■ Material for this exercise

#####

-- ==== Sys2Proof/Machine/Faults.lean ====
section
/-! DEFINITION. Faults, their reactions and the trip latch (file 10: R264-R268, R276-R278). -/

namespace Sys2Proof.Machine

/-! ## Status words -/

/-- LATCH of SAFETY_STATUS. -/
def State.latchByte (s : State) : Nat :=
  b2n s.safe.latch + 2 * b2n s.safe.netA + 4 * b2n s.safe.netB + 8 * b2n s.safe.trunkLvl + 16 * b2n s.safe.land

/-- R286: payload of the class 0x7 events. -/
def State.safeItems (s : State) (fcode which car : Nat) : List Byte := le 1 fcode ++ le 1 which ++ le 1 car ++ le 1 s.latchByte

/-- R178: payload of the class 0x3 events. -/
def trunkItems (trunk hop seg car new : Nat) : List Byte := le 1 trunk ++ le 2 hop ++ le 2 seg ++ le 1 car ++ le 1 new

/-- R166, R178: STO injection begins (1) or ends (0) on the trunks of a LANE device. -/
def State.stoInjection (on : Nat) (s : State) : State :=
  if s.boot.role = .lane then s.fire 0x3A 0 0 (trunkItems 0xFF 0xFFFF 0xFFFF 0xFF on) else s

/-- R277: the reaction of each fault, as its rank in R278. -/
def reactOf (code : Nat) : Nat :=
  match code with
  | 0x01 => 6 | 0x02 => 6 | 0x03 => 6 | 0x04 => 6
  | 0x05 => 4 | 0x06 => 4 | 0x07 => 4 | 0x08 => 4
  | 0x09 => 1 | 0x0A => 1 | 0x0B => 3 | 0x0C => 1
  | 0x0D => 3 | 0x0E => 0 | 0x0F => 4 | 0x10 => 4
  | 0x11 => 4 | 0x12 => 5 | 0x13 => 5 | 0x14 => 2
  | 0x15 => 2 | 0x16 => 6 | 0x17 => 4
  | _ => 0

/-! ## Recording (R277, R278, R391) -/

/-- Whether a fault of this code, car and element stands. -/
def State.faulted (s : State) (code car : Nat) : Bool := s.safe.faults.any fun f => f.code == code && f.car == car

/-- A fault is detected: it stands from now, is recorded in the ledger (TYPE 0x02) and told (0x73); its reaction follows
at the fast tick (R278). A fault that stands is not recorded again. -/
def State.fault (code car elem : Nat) (s : State) : State :=
  if s.safe.faults.any fun f => f.code == code && f.car == car && f.elem == elem then s
  else
    let pos : Int := if car < 24 then roundQ (s.car car).pos.pQ else 0
    let s1 := { s with safe := { s.safe with faults := s.safe.faults ++
      [({ code := code, react := reactOf code, car := car, elem := elem, since := s.time.now } : FaultRec)] } }
    let s2 := s1.ledger 2 code (reactOf code) (if car < 24 then tgtOf 8 car else 0) (le 1 car ++ le 1 elem ++ zeros 2 ++ leS 4 pos)
    s2.fire 0x73 (if car < 24 then tgtOf 8 car else 0) 0 (s2.safeItems code 0xFF car)

/-- The faults of a kind end: each end is told (0x73). -/
def State.unfault (p : FaultRec → Bool) (s : State) : State :=
  let gone := s.safe.faults.filter p
  if gone.isEmpty then s else
  let left := s.safe.faults.filter fun f => !p f
  let s1 := { s with safe := { s.safe with faults := left, land := s.safe.land && left.any fun f => f.react == 2 } }
  gone.foldl (fun s f => s.fire 0x73 (if f.car < 24 then tgtOf 8 f.car else 0) 0 (s.safeItems f.code 0xFF f.car)) s1

/-- The cars in the scope of a fault (R277): a car, the cars of a lane, or every car. -/
def State.scope (s : State) (f : FaultRec) : List Nat :=
  if f.car < 24 then [f.car]
  else if f.code = 0x05 then s.carsIn f.elem
  else s.carNums

/-! ## Safe outputs (R265, R268) -/

/-- The safe outputs with a function (section 0x0701). -/
def State.soOf (s : State) (func : Nat) : List Nat :=
  ((s.recs Cfg.SafeOut.sec).filter fun r => Cfg.SafeOut.SOFUNC r == func).map Cfg.SafeOut.SO

/-- Set the asserted state of the outputs with a function. -/
def State.driveSo (func : Nat) (on : Bool) (s : State) : State :=
  { s with safe := { s.safe with so := (s.soOf func).foldl (fun l n => l.set n on) s.safe.so } }

/-! ## The trip latch (R265-R268) -/

/-- R171: the CAR device commands its brakes applied. -/
def State.applyBrakes (auto : Bool) (s : State) : State :=
  { s with crole := { s.crole with applied := true, releaseAt := none, auto := s.crole.auto || (auto && !s.crole.applied) } }.driveSo 2 false

/-- R268: from the latch on, the PSTATE of every car reads 0; the propulsion sequence is lost. -/
def Car.depower (c : Car) : Car :=
  { c with prop := { c.prop with pstate := 0, force := 0, forceV := 0, seq := .braked, action := 0, actAt := 0 } }

/-- R354: what the STO and BRAKE outputs may do: the latch is clear, and a standby is READY. -/
def State.soMay (s : State) : Bool := !s.safe.latch && (s.serves || s.pair.st == .ready)

/-- R265, R280, R354: the STO outputs follow the latch, the BRAKE outputs the latch and the brake command (R171). -/
def State.refreshSo (s : State) : State := (s.driveSo 1 s.soMay).driveSo 2 (s.soMay && !s.crole.applied)

/-- R352: the pair state changes: event source 0xB0, and the outputs that depend on it (R354). -/
def State.setPair (x : PrSt) (s : State) : State :=
  if s.pair.st = x then s
  else
    let s1 := { s with pair := { s.pair with st := x } }
    (s1.fire 0xB0 0 0 s1.pairItems).refreshSo

/-- R345, R346: the Pennant hold falls; the unit is a standby from then on. -/
def State.dropHold (s : State) : State :=
  if s.pair.pntOut then { s with pair := { s.pair with pntOut := false, held := true } }.setPair .stale else s

/-- Unit-internal causes of R353 among the causes of R266. -/
def internalCauses : Nat := 0x6700

/-- R265-R267: a trip. Causes in FIRSTC coding, networks 1 A and 2 B; only the first is recorded. STO and BRAKE outputs
go off, the trunk level asserts in the LANE role, TRIP_OUT and the Pennant hold answer as R353 says, a sleeping device
wakes (R422). TRIPAT has 25 ns steps. -/
def State.tripAs (internal : Bool) (causes nets : Nat) (s : State) : State :=
  let s0 := { s with safe := { s.safe with netA := s.safe.netA || bit nets 0, netB := s.safe.netB || bit nets 1 } }
  if s.safe.latch then s0
  else
    let hand := internal && s.pair.st == .active
    let s1 := { s0 with
      safe := { s0.safe with
        latch := true, firstC := causes, tripAt := s.time.now / 25 * 25
        trips := wrapAdd 32 s.safe.trips 1, latchSeen := false, tripOut := if internal then !hand else causes != 0x1000
        trunkLvl := s.safe.trunkLvl || decide (s.boot.role = Role.lane) }
      cars := if s.boot.role = Role.lane then s.cars.map Car.depower else s.cars
      power := { s.power with idleSince := none } }
    let s2 := s1.refreshSo
    let s3 := if s.boot.role = .car then s2.applyBrakes true else s2
    let s4 := if hand then s3.dropHold else s3
    (if s.safe.trunkLvl then s4 else s4.stoInjection 1).wakeUp 6

/-- A trip by causes of R266 or by pairs. -/
def State.trip (causes nets : Nat) (s : State) : State := s.tripAs (causes &&& internalCauses != 0) causes nets

/-- A cause of R266 begins to stand, and trips both networks. -/
def State.tripCause (causes : Nat) (s : State) : State :=
  { s with safe := { s.safe with causes := s.safe.causes ||| causes } }.trip causes 3

/-- A cause of R266 no longer stands. -/
def State.endCause (causes : Nat) (s : State) : State := { s with safe := { s.safe with causes := clearBits s.safe.causes causes } }

/-- SOFTTRIP (R276): a safety-core write sets the latch; the write does not stand on. -/
def State.softTrip (s : State) : State := s.trip 0x800 3

/-! ## Requests for stops (R116, R117, R131) -/

/-- Ask a car's plan for a stop; it takes effect at the boundary of R116. -/
def State.askStop (kind : StopKind) (tag : Option TagRec) (c : Nat) (s : State) : State :=
  s.modCar c fun x => { x with plan := { x.plan with stops := x.plan.stops ++ [{ kind := kind, tag := tag, due := s.time.now + 31250 }] } }

/-- Ask the plans of a door's member axes for a stop. -/
def State.askDoorStop (kind : StopKind) (tag : Option TagRec) (d : Nat) (s : State) : State :=
  let ms := s.doorMembers d
  { s with axes := s.axes.mapIdx fun i a =>
      if ms.contains i then { a with plan := { a.plan with stops := a.plan.stops ++
        [{ kind := kind, tag := if ms.head? = some i then tag else none, due := s.time.now + 31250 }] } } else a }

/-- R276, R278: one fault's reaction on its scope. -/
def State.react (f : FaultRec) (s : State) : State :=
  match f.react with
  | 6 => if f.code = 0x02 then s.softTrip else if f.code = 0x16 then s.tripAs true 0x800 3 else s
  | 5 =>
    let s1 := s.driveSo 3 false
    (s1.fire 0x77 (tgtOf 8 f.car) 0 (s1.safeItems f.code 0xFF f.car)).softTrip
  | 4 => (s.scope f).foldl (fun s c => s.askStop .s3 none c) s
  | 3 => (s.scope f).foldl (fun s c => s.askStop .s2 none c) s
  | 2 => { s with safe := { s.safe with land := true } }
  | 1 => (s.scope f).foldl (fun s c => s.askStop .s1 none c) s
  | _ => s.askDoorStop .s2 none f.elem

/-- FAULT_REACTION (R278): every fault detected since the last fast tick has its reaction; the planner applies the
strongest stop (R117). -/
def State.faultReactions (s : State) : State :=
  let new := s.safe.faults.filter fun f => !f.begun
  let s1 := { s with safe := { s.safe with faults := s.safe.faults.map fun f => { f with begun := true } } }
  new.foldl (fun s f => s.react f) s1

/-! ## Pairs and arming (R263, R264, R269) -/

def State.pairCfg (s : State) (p : Nat) : Option (List Byte) := (s.recs Cfg.SafePair.sec).find? fun r => Cfg.SafePair.PAIR r == p

/-- The pair record and channel (true: B) an SI feeds. -/
def State.siPair (s : State) (si : Nat) : Option (List Byte × Bool) :=
  (s.recs Cfg.SafePair.sec).findSome? fun r =>
    if Cfg.SafePair.CHA r = si then some (r, false) else if Cfg.SafePair.CHB r = si then some (r, true) else none

/-- R264: whether a channel of a pair is in its permit state. -/
def State.permit? (s : State) (r : List Byte) (b : Bool) : Bool :=
  let n := if b then Cfg.SafePair.CHB r else Cfg.SafePair.CHA r
  (s.safe.si.getD n false) != (b && bit (Cfg.SafePair.MODE r) 0)

def PairSt.code : PairSt → Nat
  | .closed => 0
  | .opened => 1
  | .disc => 2

def State.modPair (p : Nat) (f : SPair → SPair) (s : State) : State := { s with safe := { s.safe with pairs := s.safe.pairs.modify p f } }

/-- R264: a pair after a change of a channel: CLOSED or OPEN; DISC clears only by demand of both, then permit of both. -/
def SPair.settle (a b : Bool) (now : Nat) (x : SPair) : SPair :=
  let y := { x with
    differAt := if a != b then some (x.differAt.getD now) else none
    bothDem := (x.bothDem || (!a && !b)) && x.st == .disc }
  if x.st = .disc then (if a && b && x.bothDem then { y with st := .closed, bothDem := false } else y)
  else { y with st := if a && b then .closed else .opened }

/-- R264, R286: settle a pair, telling a change of its state (0x71). -/
def State.settlePair (r : List Byte) (s : State) : State :=
  let p := Cfg.SafePair.PAIR r
  let old := (s.safe.pairs.getD p {}).st
  let s1 := s.modPair p (SPair.settle (s.permit? r false) (s.permit? r true) s.time.now)
  let s2 := if (s1.safe.pairs.getD p {}).st = .closed then s1 else s1.modPair p fun x => { x with closedT := 0 }
  if (s2.safe.pairs.getD p {}).st = old then s2 else s2.fire 0x71 0 0 (s2.safeItems 0 p 0xFF)

/-- R269, R286: set or clear ARM of a pair, telling it (0x72). A pair that arms with a channel in demand, or in DISC,
trips (R264, R265, R270). -/
def State.setArm (p : Nat) (on : Bool) (s : State) : State :=
  if (s.safe.pairs.getD p {}).armed = on then s
  else
    let s1 := s.modPair p fun x => { x with armed := on, wantOff := false }
    let s2 := s1.fire 0x72 0 0 (s1.safeItems 0 p 0xFF)
    match s.pairCfg p with
    | none => s2
    | some r =>
      let disc := (s2.safe.pairs.getD p {}).st == .disc
      let nets := b2n (disc || !s2.permit? r false) + 2 * b2n (disc || !s2.permit? r true)
      if on && nets != 0 then s2.trip (2 ^ p) nets else s2

end Sys2Proof.Machine
end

#####

■ Directions
For this exercise, output exactly the lines above from the line with "def State.askDoorStop (kind" to the line with "its scope. -/", counting both, and leave out the rest.

■ Solution to the exercise
def State.askDoorStop (kind : StopKind) (tag : Option TagRec) (d : Nat) (s : State) : State :=
  let ms := s.doorMembers d
  { s with axes := s.axes.mapIdx fun i a =>
      if ms.contains i then { a with plan := { a.plan with stops := a.plan.stops ++
        [{ kind := kind, tag := if ms.head? = some i then tag else none, due := s.time.now + 31250 }] } } else a }

/-- R276, R278: one fault's reaction on its scope. -/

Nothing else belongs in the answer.